Walk a new user through the complete Cekura setup — from account creation to their first useful artifact.

Two onboarding paths share the same Phases 1–2 (account, project, agent) and diverge after that:

Testing (default) — build evaluators (test scenarios), run them against the agent in simulation, review results. Use this for pre-deploy regression testing and "is my prompt change safe to ship?".
Observability — ingest production call logs into Cekura, attach metrics, run evaluation, and review/vote on results. Use this for "what's actually happening on live calls?".

This is an interactive, step-by-step walkthrough. At each phase, confirm with the user before proceeding and help them with the actual API calls or UI steps.

Performing Platform Actions

When this skill suggests creating, listing, updating, or evaluating something on Cekura, prefer using available platform tools over describing API calls or dashboard steps. In Claude Code with the Cekura plugin installed, these tools are auto-configured and handle authentication, parameter validation, and error handling for you. Fall back to direct API endpoints or dashboard guidance only when no tools are available in the current session.

Each phase below names the primary tool for that step. Actually call the tool rather than telling the user to do it in the dashboard — that's what makes the onboarding hands-on instead of a tutorial. If a call fails (validation error, missing field, auth), fix the cause or ask the user for the missing input, then retry; don't claim a step is done until the call succeeds.

Never invent IDs

Every agent ID, scenario ID, call log ID, metric ID, and run ID comes from a real tool response. If you don't have an ID you need, call the relevant list/retrieve tool and pull it from the response — do not fabricate one to keep the flow moving. This holds even when the user gives you a name ("the Booking Bot agent"): look it up and use the returned

id

. Provider-side identifiers the user must supply (VAPI assistant IDs, Retell agent IDs, API keys, webhook URLs) follow the same rule — ask the user, never guess.

How to Use This Skill

This is an interactive walkthrough, not a reference doc. Guide the user through each phase conversationally:

Confirm which path applies (Phase 0 — usually already known from how you were invoked).
Survey what already exists, so you skip completed work (State Assessment).
Use platform tools to perform actions on the user's behalf.
Validate each step before moving to the next.

Hand off to specialized skills (

cekura-create-agent

cekura-metric-design

cekura-eval-design

cekura-metric-improvement

) when appropriate.

Phase 0: Choose the Path

If the caller already specified a path — via the

/cekura-onboarding

command argument or the invoking context — honour it without asking.

Otherwise, ask once:

Two onboarding paths — which fits your goal?

Testing (default) — build evaluators and run simulated calls against your agent.

Observability — ingest your production call logs and evaluate them.

Default to testing when ambiguous. Phases 1–2 are identical for both; the flow forks at Phase 3.

State Assessment (do this once, before Phase 1)

Survey what already exists in the user's project before walking them through any phase.

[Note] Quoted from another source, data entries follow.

def State.l2Poisoned (s : State) (d n : Nat) : Bool := (((s.die d).line? n).map L2Line.poison).getD false

/-- The published bytes of a die that a test accepts go to the device point; bytes of a poisoned line take the poison
with them. -/
def State.pushL2 (d : Nat) (want : Dirty → Bool) (s : State) : State :=
  ((s.die d).l2.flatMap L2Line.dirty).foldl (fun st e =>
    if want e then (if s.l2Poisoned d (e.addr / 128) then (st.writeDev d e.addr e.val).poisonDev (e.addr / 128) else st.writeDev d e.addr e.val)
    else st) s

/-- Drops the clean copies of some lines in a die's L2. -/
def State.dropL2 (d : Nat) (keys : List Nat) (s : State) : State :=
  ((keys.map fun k => k / 128).eraseDups).foldl (fun st n => st.modDie d fun x => match x.line? n with
    | some l => x.putLine { l with fill := none, clean := [] }
    | none => x) s

/-- A line may leave a die's L2: no byte that goes to the device point with it waits at a locked frame (R219), and no die
between this one and the byte's home keeps it from there (R18). -/
def State.mayEvict (s : State) (d : Nat) (l : L2Line) : Bool :=
  l.dirty.isEmpty ||
    let last := (l.dirty.map Dirty.pub).foldl Nat.max 0
    ((s.die d).l2.flatMap L2Line.dirty).all fun e =>
      decide (last < e.pub) || (!(s.frameLocked e.addr) && decide (s.gate (route d (homeDie e.addr)) = .go))

/-- A line leaves a die's L2: where it holds bytes not yet at the device point, every byte that a core published before
them goes there first (R208). It stays while it may not leave. -/
def State.evictL2 (d : Nat) (l : L2Line) (s : State) : State :=
  if !(s.mayEvict d l) then s
  else ((if l.dirty.isEmpty then s
    else s.pushL2 d fun e => decide (e.pub ≤ (l.dirty.map Dirty.pub).foldl Nat.max 0)).dropL2 d [128 * l.line]).touchCached l.line

/-- The oldest line that may leave a die's L2 leaves it. -/
def State.evictOldest (d : Nat) (s : State) : State :=
  match (s.die d).l2.find? (s.mayEvict d) with
  | none => s
  | some l => s.evictL2 d l

/-- An L2 that holds more lines than it has room for loses its oldest, till it holds no more than that (R11; log entry 60). -/
def State.trimL2 (d : Nat) (s : State) : State :=
  ((s.die d).l2.drop l2Lines).foldl (fun st _ => st.evictOldest d) s

/-! ## Publication (R76, R207) -/

/-- One core write reaches a point: the L2 of its die at cluster scope, the device point beyond. -/
def State.publishOne (c : CoreId) (sc : Scope) (w : CoreWrite) (s : State) : State :=
  let bad := decide (w.addr / 128 ∈ (s.core c).poison)
  match sc with
  | .cluster =>
    let s1 := s.writeL2 c.die w.addr w.val (CoreId.idx c)
    if bad then s1.poisonL2 c.die (w.addr / 128) else s1
  | .device | .domain =>
    let s1 := s.writeDev c.die w.addr w.val
    if bad then s1.poisonDev (w.addr / 128) else s1
  | _ => s

/-- Publishes the writes of a core in order: those not yet published that the test accepts. Each keeps what its byte
read below just before. Bytes of an engine operation that has not completed are not carried (R76). -/
def State.publishWrites (c : CoreId) (sc : Scope) (want : CoreWrite → Bool) : List CoreWrite → State → State × List CoreWrite
  | [], s => (s, [])
  | w :: r, s =>
    if w.pub.isNone && want w && w.engine.isNone && !isRemote w.addr then
      let s1 := s.publishOne c sc w
      let t := State.publishWrites c sc want r s1
      (t.1, { w with pub := some s.clock.tick, under := s.readL2 c.die w.addr, underDev := s.readDev c.die w.addr } :: t.2)
    else
      let t := State.publishWrites c sc want r s
      (t.1, w :: t.2)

This prevents asking "Resume where?" on an empty project (redundant) and prevents skipping past existing work (risky).

Gathering state:

If you were handed an inventory (e.g. the
```
/cekura-onboarding
```
command pre-detected project state and passed it in context), trust it — don't re-run the same lookups.
Otherwise, list the path-relevant resources yourself: agents and metrics for both paths; plus scenarios and results for testing; plus call logs for observability.

Decision:

State of the path's relevant resources	Action
Clean slate — none exist (testing: 0 agents + 0 scenarios + 0 results; observability: 0 agents + 0 call logs + 0 metrics)	Proceed straight to Phase 1 (or Phase 2 if account/project already set up). Don't ask "Resume where?" / "Ready to continue?" — there's nothing to resume.
Mid-onboarding — some relevant resources exist but the flow is incomplete	Surface ONE concrete clarification: e.g. "Found existing agent Booking Bot with 12 scenarios and 1 result. Continue with it, or create a new agent?" — never a generic "Ready to continue?".
Obvious from the user's message — they said "create a new agent" / "start fresh" / named a specific agent	Honour that intent without an extra confirm.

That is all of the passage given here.